A single well-written test is done when **all** of the following are true:

- [ ] The assertion targets the contract, not an incidental of the current implementation.
- [ ] The expected result is concrete enough that a reader can check it by eye in under thirty seconds.
- [ ] The test name describes the scenario and the entry point in domain language.
- [ ] Context, action, and expected result are visible as three readable sections; scaffolding is behind named helpers.
- [ ] Test data (names, IDs, strings, log lines, error messages) is safe to appear in a customer screenshot.
- [ ] You verified the test fails for the right reason — by introducing a deliberate bug on a private branch and reading the failure message.

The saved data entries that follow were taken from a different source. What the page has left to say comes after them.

-- ==== Sys2Proof/Machine/State.lean ====
section
/-! DEFINITION. The state of the device, its faults and refusals, and the state after cold reset. -/

namespace Sys2Proof.Machine

/-- Why a command stops the model. -/
inductive Fault
  /-- Raised by any command whose outcome rule R`rule` calls undefined (R609 and the rules that say
  so themselves). The device does something the spec does not give; stopping is safe. -/
  | undefinedOutcome (rule : Nat)
  deriving DecidableEq, Repr

/-- Why the model declines a command. -/
inductive Refusal
  /-- A command whose meaning is not written yet. Safe: nothing is proved of it. -/
  | notModelled (mnemonic : String)
  deriving DecidableEq, Repr

/-- The device. -/
structure State where
  /-- The dictionary: slots that differ from their default, by slot number (R10, R505). -/
  regs : List (Nat × BitVec 64)
  /-- GDDR7 and the SRAM ring area, by device address (R380). -/
  mem : List Host.Cell
  /-- Bytes of GDDR7 whose latest read failed in every retry, and what it returned (R394). -/
  misread : List Host.Cell
  /-- Device time: COARSE * 4096 + FRAC, 60 bits (R2). -/
  time : Nat
  clk : Clk
  ccs : Ccs
  mgt : Mgt
  lanes : Vector LaneGroup 4
  /-- Eye scan points in progress (R40): J-lane, or 48 + F-lane, and DWELL. -/
  eyes : List (Nat × Nat)
  cnd : Vector CndChan 4
  spx : Vector SpxRes 8
  canopy : Vector CanopyChan 4
  spg : Vector SpgChan 4
  scn : Scn
  lnt : Vector LntCore 32
  /-- Tasks held by each pool, in TSEQ order. -/
  pools : Vector (List LntTask) 8
  tims : Vector TimInput 64
  /-- The stamp FIFO that the stream writers served last, 2 * input + stream (R334). -/
  timServed : Nat
  sups : Vector SupUnit 20
  mon : Mon
  ddr : Ddr
  writers : Vector Writer 4
  trig : Vector TrigChan 4
  seqs : Vector Seq 5
  /-- The provisional store (R162), oldest first. -/
  prov : List Provisional
  /-- The pulses on each TRIG_OUT, oldest first, as their starts and ends in device time (R167). -/
  pulses : Vector (List (Nat × Nat)) 4
  /-- Live state of the enabled queues, by queue number (R406). -/
  queues : List (Nat × QueueLive)
  dma : Vector DmaChan 128
  feeds : Vector Feed 16
  pwr : Pwr
  boot : Boot
  hlt : Hlt
  drv : Drv
  ep : Vector EpFn 4
  /-- PCIe requests that wait for GDDR7, oldest first (R383). -/
  heldReqs : List HeldRequest
  fab : Fab
  /-- The instruction in the JTAG port's register (R600): 0 BYPASS, 1 IDCODE, 2 SAMPLE/PRELOAD,
  3 EXTEST. -/
  jtag : Fin 4
  /-- Messages that have left the device, oldest first. -/
  out : List OutMsg
  /-- The model's own counter that selects fresh free values. -/
  fresh : Nat
  /-- Commands waiting, first in, first out. -/
  pending : List Instr
  deriving DecidableEq, Repr

/-- The active conditioning settings right after cold reset: the defaults of their shadows (R98).
(DESIGN CHOICE, log entry 4.) -/
def CndActive.reset : CndActive where
  ftw := 0
  pow := 0
  bank := 0
  ofsE := 0
  ofsO := 0
  gain := 0x800000
  taps := List.replicate 16 0 ++ [0x400000] ++ List.replicate 15 0

/-- The active scan-out settings right after cold reset: the defaults of their shadows (R272).
(DESIGN CHOICE, log entry 4.) -/
def ScnActive.reset : ScnActive where
  bg := 0
  plot := 0x86FEFF000000
  dens := 0x3FF00000
  ovlAddr := 0
  ovlCfg := 0xF00
  ovlRect := 0x86FEFF000000
  traces := List.replicate 8 (0, 0)

/-- The scan-out right after reset, off. -/
def Scn.off : Scn :=
  { (default : Scn) with act := ScnActive.reset, wait := Vector.replicate 8 none, copy := List.replicate 8 [] }

/-- The device right after cold reset (R15, R549): every entry at its default, memories and queues
empty, every block off. (DESIGN CHOICE, log entry 4.) (PRESUMED, log entry 45.) -/
def State.reset : State where
  regs := []
  mem := []
  misread := []
  time := 0
  clk := default
  ccs := default
  mgt := default
  lanes := Vector.replicate 4 default
  eyes := []
  cnd := Vector.replicate 4 { (default : CndChan) with act := CndActive.reset }
  spx := Vector.replicate 8 default
  canopy := Vector.replicate 4 default
  spg := Vector.replicate 4 default
  scn := Scn.off
  lnt := Vector.replicate 32 default
  pools := Vector.replicate 8 []
  tims := Vector.replicate 64 default
  timServed := 127
  sups := Vector.replicate 20 default
  mon := default
  ddr := default
  writers := Vector.replicate 4 default
  trig := Vector.replicate 4 default
  seqs := Vector.replicate 5 default
  prov := []
  pulses := Vector.replicate 4 []
  queues := []
  dma := Vector.replicate 128 default
  feeds := Vector.replicate 16 default
  pwr := default
  boot := default
  hlt := { il := [(0, 0x800000), (0, 0x800000)] }
  drv := default
  ep := Vector.replicate 4 default
  heldReqs := []
  fab := default
  jtag := 1
  out := []
  fresh := 0
  pending := []

end Sys2Proof.Machine
end

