-- ==== Sys2Proof/Machine/DriveBase.lean ====
section
/-! DEFINITION. Record rings as their consumers see them, and the drive engine: stripe sets, blocks, the
cairn journal, members and durability (R205-R207, R442-R455). -/

namespace Sys2Proof.Machine

/-! ### Record rings (R205-R208) -/

/-- The record writer of a channel. -/
def State.writer (s : State) (c : Nat) : Writer := if h : c < 4 then s.writers[c] else default

/-- Replaces the record writer of a channel. -/
def State.setWriter (s : State) (c : Nat) (w : Writer) : State :=
  if h : c < 4 then { s with writers := s.writers.set c w } else s

/-- TYPE of R208. -/
def State.recType (s : State) (c : Nat) : Nat := s.fld (Reg.ACQ_CFG c) 1 0

/-- S of R205. -/
def State.ringSize (s : State) (c : Nat) : Nat := 2 ^ s.fld (Reg.ACQ_RING c) 5 0

/-- BASE of R205. -/
def State.ringBase (s : State) (c : Nat) : Nat := s.fld (Reg.ACQ_RING c) 47 12 * 4096

/-- Rounds up to a multiple of 64. -/
def up64 (n : Nat) : Nat := (n + 63) / 64 * 64

/-! ### The carried stream (R446, R447) -/

/-- A part of a ring as blocks carry it: its ring offset and length, the bytes it becomes, whether a record
begins with it, and the units of a packed record. -/
structure Seg where
  ring : Nat
  len : Nat
  out : Nat
  head : Bool
  units : Option Nat

/-- Carried bytes of a record: packed, its units take 4 bytes each (R446). -/
def RecSpan.out (x : RecSpan) (pack : Bool) : Nat :=
  if pack && x.packs then 64 + up64 (4 * x.units) + (x.len - 64 - up64 (6 * x.units)) else x.len

/-- The published ring from offset `r` on, as segments. -/
def carry (pack : Bool) : List RecSpan → (r pub : Nat) → List Seg
  | [], r, pub => if r < pub then [⟨r, pub - r, pub - r, false, none⟩] else []
  | x :: xs, r, pub =>
    if x.start < r then carry pack xs r pub
    else if pub ≤ x.start then
      if r < pub then [⟨r, pub - r, pub - r, false, none⟩] else []
    else
      let raw := if r < x.start then [⟨r, x.start - r, x.start - r, false, none⟩] else []
      let e :=
        if x.len = 0 then
          match xs with
          | y :: _ => min pub y.start
          | [] => pub
        else min pub (x.start + x.len)
      let packed := pack && x.packs
      let seg : Seg := ⟨x.start, e - x.start, if packed then x.out true else e - x.start, true,
        if packed then some x.units else none⟩
      raw ++ seg :: carry pack xs e pub

/-- The ring offset that carried byte `j` of a segment stands for. -/
def Seg.ringAt (g : Seg) (j : Nat) : Nat :=
  match g.units with
  | none => g.ring + j
  | some n =>
    if j < 64 then g.ring + j
    else if j < 64 + 4 * n then g.ring + 64 + 6 * ((j - 64) / 4)
    else if j < 64 + up64 (4 * n) then g.ring + 64 + 6 * n
    else g.ring + g.len - (g.out - j)

/-- The take position after `n` more carried bytes, and its ring offset. -/
def takeAfter (pub : Nat) : List Seg → (j n : Nat) → (Nat × Nat) × Nat
  | [], _, _ => ((pub, 0), pub)
  | g :: gs, j, n =>
    if j + n < g.out then
      (if g.units.isNone then (g.ring + j + n, 0) else (g.ring, j + n), g.ringAt (j + n))
    else takeAfter pub gs 0 (n - (g.out - j))

/-- Where the first record begins among the carried bytes, counted from `at'`. -/
def firstHead : List Seg → (j at' : Nat) → Option Nat
  | [], _, _ => none
  | g :: gs, j, at' => if g.head && j == 0 then some at' else firstHead gs 0 (at' + (g.out - j))

/-- One part of a C48 unit at 16 bits (R446). -/
def pack16 (v : Nat) : Nat := ofSigned 16 (clampI (-32768) 32767 (rneDiv (toSigned 24 v) 256))

/-- Carried byte `j` of a segment, read through `rd` from the ring. -/
def Seg.byte (g : Seg) (rd : Nat → BitVec 8) (j : Nat) : BitVec 8 :=
  match g.units with
  | none => rd (g.ring + j)
  | some n =>
    if 0x30 ≤ j ∧ j < 0x38 then (leBytes 8 g.out).getD (j - 0x30) 0
    else if j < 64 then rd (g.ring + j)
    else if j < 64 + 4 * n then
      let u := g.ring + 64 + 6 * ((j - 64) / 4)
      let v := ofLe ((List.range 6).map fun i => rd (u + i))
      (leBytes 4 (pack16 (v / 2 ^ 24) + pack16 (v % 2 ^ 24) * 65536)).getD ((j - 64) % 4) 0
    else if j < 64 + up64 (4 * n) then 0
    else rd (g.ringAt j)

/-- Carried bytes from a place on. -/
def segByte (rd : Nat → BitVec 8) : List Seg → (j i : Nat) → BitVec 8
  | [], _, _ => 0
  | g :: gs, j, i => if j + i < g.out then g.byte rd (j + i) else segByte rd gs 0 (i - (g.out - j))
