/-- The stamp of the unit after a record's last unit: its own, or before it has come that which the grid gives it
(R216, R217). (DEDUCED, log entry 64.) -/
def Writer.afterStamp (w : Writer) (k : Capture) : Stamp := (stampOf k.stop w.runs).getD default

/-- A discard interval overlaps the span (R29). -/
def Writer.spanLost (w : Writer) (k : Capture) : Bool := k.lostSeen || w.lost.any k.meets

/-- GAP of R215 and R29. -/
def Writer.gapped (w : Writer) (k : Capture) : Bool := (k.units.any fun u => !u.accepted) || w.spanLost k

/-- COND of R214, from the INFO of R158. -/
def condOfInfo (info : Nat) : Nat :=
  natBits info 12 0 + natBits info 17 15 * 2 ^ 13

/-- The units of the span that lie before the trigger unit (R210). -/
def Capture.before (c : Capture) : Nat :=
  match c.ut with
  | none => c.units.length
  | some k => (c.units.filter fun u => decide ((u.n : Int) < k)).length

/-- The part of INFO that the writer's settings give (R215). -/
def Capture.infoStatic (k : Capture) (c : Nat) : Nat :=
  let ty := k.settings.type
  ty + (if ty = 1 then getF k.settings.cfg 3 2 * 4 else 0) + c * 16 + b2n k.spilled * 64 +
    b2n k.cont * 2 ^ 14 + (if ty = 2 then getF k.settings.cfg 8 4 * 2 ^ 19 else 0)

/-- INFO of a closed capture (R215); a CONT record, which ignores ACQ_PRE_LEN, has no PRE_SHORT.
(DEDUCED, log entry 64.) -/
def Capture.infoClosed (k : Capture) (c : Nat) (gap lost : Bool) : Nat :=
  k.infoStatic c + b2n k.spilled * 2 ^ 7 + b2n gap * 2 ^ 8 + b2n (k.ending == 4) * 2 ^ 9 +
    b2n (k.units.any fun u => u.deg || u.ts.deg) * 2 ^ 10 + b2n (k.units.any (·.subst)) * 2 ^ 11 +
    b2n (k.units.any (·.stale)) * 2 ^ 12 + b2n (!k.cont && decide (k.before < k.pre)) * 2 ^ 13 +
    b2n lost * 2 ^ 15 + k.ending * 2 ^ 16

/-- FIRST_TS: the first unit's, or a free value for an empty span. (DEDUCED, log entry 29.) -/
def Capture.firstTs (k : Capture) (free : Nat) : BitVec 64 :=
  match k.units with
  | u :: _ => u.ts.word
  | [] => Config.emptySpanTs free

/-- DEAD of R219, from the unit after the previous record's last unit. -/
def Writer.deadWord (w : Writer) (k : Capture) (first : BitVec 64) : Nat :=
  if k.cont then 0
  else if k.first then 0xFFFFFFFF
  else match stampOf w.lastStop w.runs with
    | none => 0xFFFFFFFE
    | some t => min 0xFFFFFFFE ((timeDiff (Stamp.ofWord first).t t.t).toNat / 4096)

/-- The 64 bytes of a header (R214). -/
def headerBytes (k : Capture) (info units notes length dead : Nat) (first : BitVec 64) :
    List (BitVec 8) :=
  [0x43, 0x46, 0x52, 0x44] ++ leBytes 4 info ++ leBytes 8 k.seq ++
    leBytes 8 k.trig.ts.word.toNat ++ leBytes 8 k.trig.cc.toNat ++ leBytes 8 first.toNat ++
    leBytes 8 (units % 2 ^ 48 + notes % 65536 * 2 ^ 48) ++ leBytes 8 length ++
    leBytes 4 (condOfInfo k.trig.info) ++ leBytes 4 dead

/-- Zeros that pad `n` bytes to a multiple of 64. -/
def pad64 (n : Nat) : List (BitVec 8) := List.replicate (up64 n - n) 0

/-- The length of a closed record (R214). -/
def Capture.length (k : Capture) (notes : Nat) : Nat :=
  64 + up64 (unitBytes k.units) + up64 (32 * notes) + if k.spilled then 64 else 0

/-! ### The ring (R205-R207, R213) -/

/-- Writes bytes at a ring offset. -/
def State.wrRing (s : State) (base size off : Nat) : List (BitVec 8) → State
  | [] => s
  | b :: r => State.wrRing (s.wrByte (base + off % size) b) base size (off + 1) r

/-- Writes bytes at an offset of a record ring. -/
def State.ringWr (s : State) (x : RecSettings) (off : Nat) (bs : List (BitVec 8)) : State :=
  s.wrRing x.base x.size off bs

/-- The bytes of the accepted units of a list. -/
def unitsBody (us : List RecUnit) : List (BitVec 8) := (us.filter (·.accepted)).flatMap (·.bytes)

/-- Bytes of the span that have left the elastic buffer. -/
def Capture.drainedBytes (k : Capture) (drained : Nat) : Nat :=
  unitBytes (k.units.filter fun u => decide (u.n < drained))

/-- A unit is not in the elastic buffer. -/
def Writer.unitDrained (w : Writer) (u : RecUnit) : Bool :=
  !u.accepted || !(w.eb.any fun i => i.unit == some u.n)

/-- Every written unit of the span has left the elastic buffer. -/
def Writer.spanDrained (w : Writer) (k : Capture) : Bool := k.units.all w.unitDrained

/-- The ring offset of the oldest capture's record. -/
def State.headStart (s : State) (c : Nat) (k : Capture) : Nat :=
  k.opened.getD (s.rdN (Reg.ACQ_PUB c))

/-- There is released space below a ring offset (R206). -/
def State.ringHas (s : State) (c : Nat) (x : RecSettings) (off : Nat) : Bool :=
  decide (off ≤ s.rdN (Reg.ACQ_REL c) + x.size)

/-- ACQ_EB_LEVEL and ACQ_EB_PEAK (R30). (DEDUCED, log entry 30.) -/
def State.ebLevel (s : State) (c : Nat) : State :=
  let n := ((s.writer c).eb.map (·.size)).sum
  let s := s.wrN (Reg.ACQ_EB_LEVEL c) n
  if s.rdN (Reg.ACQ_EB_PEAK c) < n then s.wrN (Reg.ACQ_EB_PEAK c) n else s

/-- Sets the STS bits that follow from the writer's captures (R226); a writer that becomes disabled drops what its
buffer holds (R28). -/
def State.writerBits (s : State) (c : Nat) (waiting : Bool) : State :=
  let w := s.writer c
  let s := s.putBit (Reg.ACQ_STS c) 1 (w.caps.any (·.isOpen))
  let s := s.putBit (Reg.ACQ_STS c) 2 (w.caps.any fun k => k.ending == 0 && k.spilled)
  let s := s.putBit (Reg.ACQ_STS c) 3 waiting
  if !s.bit (Reg.ACQ_CTL c) 0 && w.caps.isEmpty then
    ((s.putBit (Reg.ACQ_STS c) 0 false).setWriter c { w with eb := [], discarding := false, hist := [] }).ebLevel c
  else s

/-- The writer keeps where a record lies in its ring until the consumer has released all of it (R206). -/
def State.noteSpan (s : State) (c start len units : Nat) (packs : Bool) : State :=
  let w := s.writer c
  let rel := s.rdN (Reg.ACQ_REL c)
  let kept := w.spans.filter fun x => x.start != start && (x.len == 0 || decide (rel < x.start + x.len))
  s.setWriter c { w with spans := kept ++ [{ start := start, len := len, units := units, packs := packs }] }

If any box is unchecked, the test is not done. Either finish, or delete it and start over.

## Principles in this skill

| # | Principle | Author |
|---|---|---|
| 97/25 | Don't Be Cute with Your Test Data | Rod Begbie |
| 97/60 | News of the Weird: Testers Are Your Friends | Burk Hufnagel |
| 97/80 | Test for Required Behavior, Not Incidental Behavior | Kevlin Henney |
| 97/81 | Test Precisely and Concretely | Kevlin Henney |
| 97/82 | Test While You Sleep (and over Weekends) | Rajith Attapattu |
| 97/83 | Testing Is the Engineering Rigor of Software Development | Neal Ford |
| 97/92 | When Programmers and Testers Collaborate | Janet Gregory |
| 97/95 | Write Tests for People | Gerard Meszaros |
| `GOOS/ListenToTestPain` | Listen to Test Pain | Steve Freeman & Nat Pryce |
| `xUnit/ObscureTest` | Obscure Test | Gerard Meszaros |
| `xUnit/FragileTest` | Fragile Test | Gerard Meszaros |
| `xUnit/MysteryGuest` | Mystery Guest | Gerard Meszaros |
| `xUnit/ConditionalTestLogic` | Conditional Test Logic | Gerard Meszaros |

See `principles.md` for the long-form distillations, citations, and source links.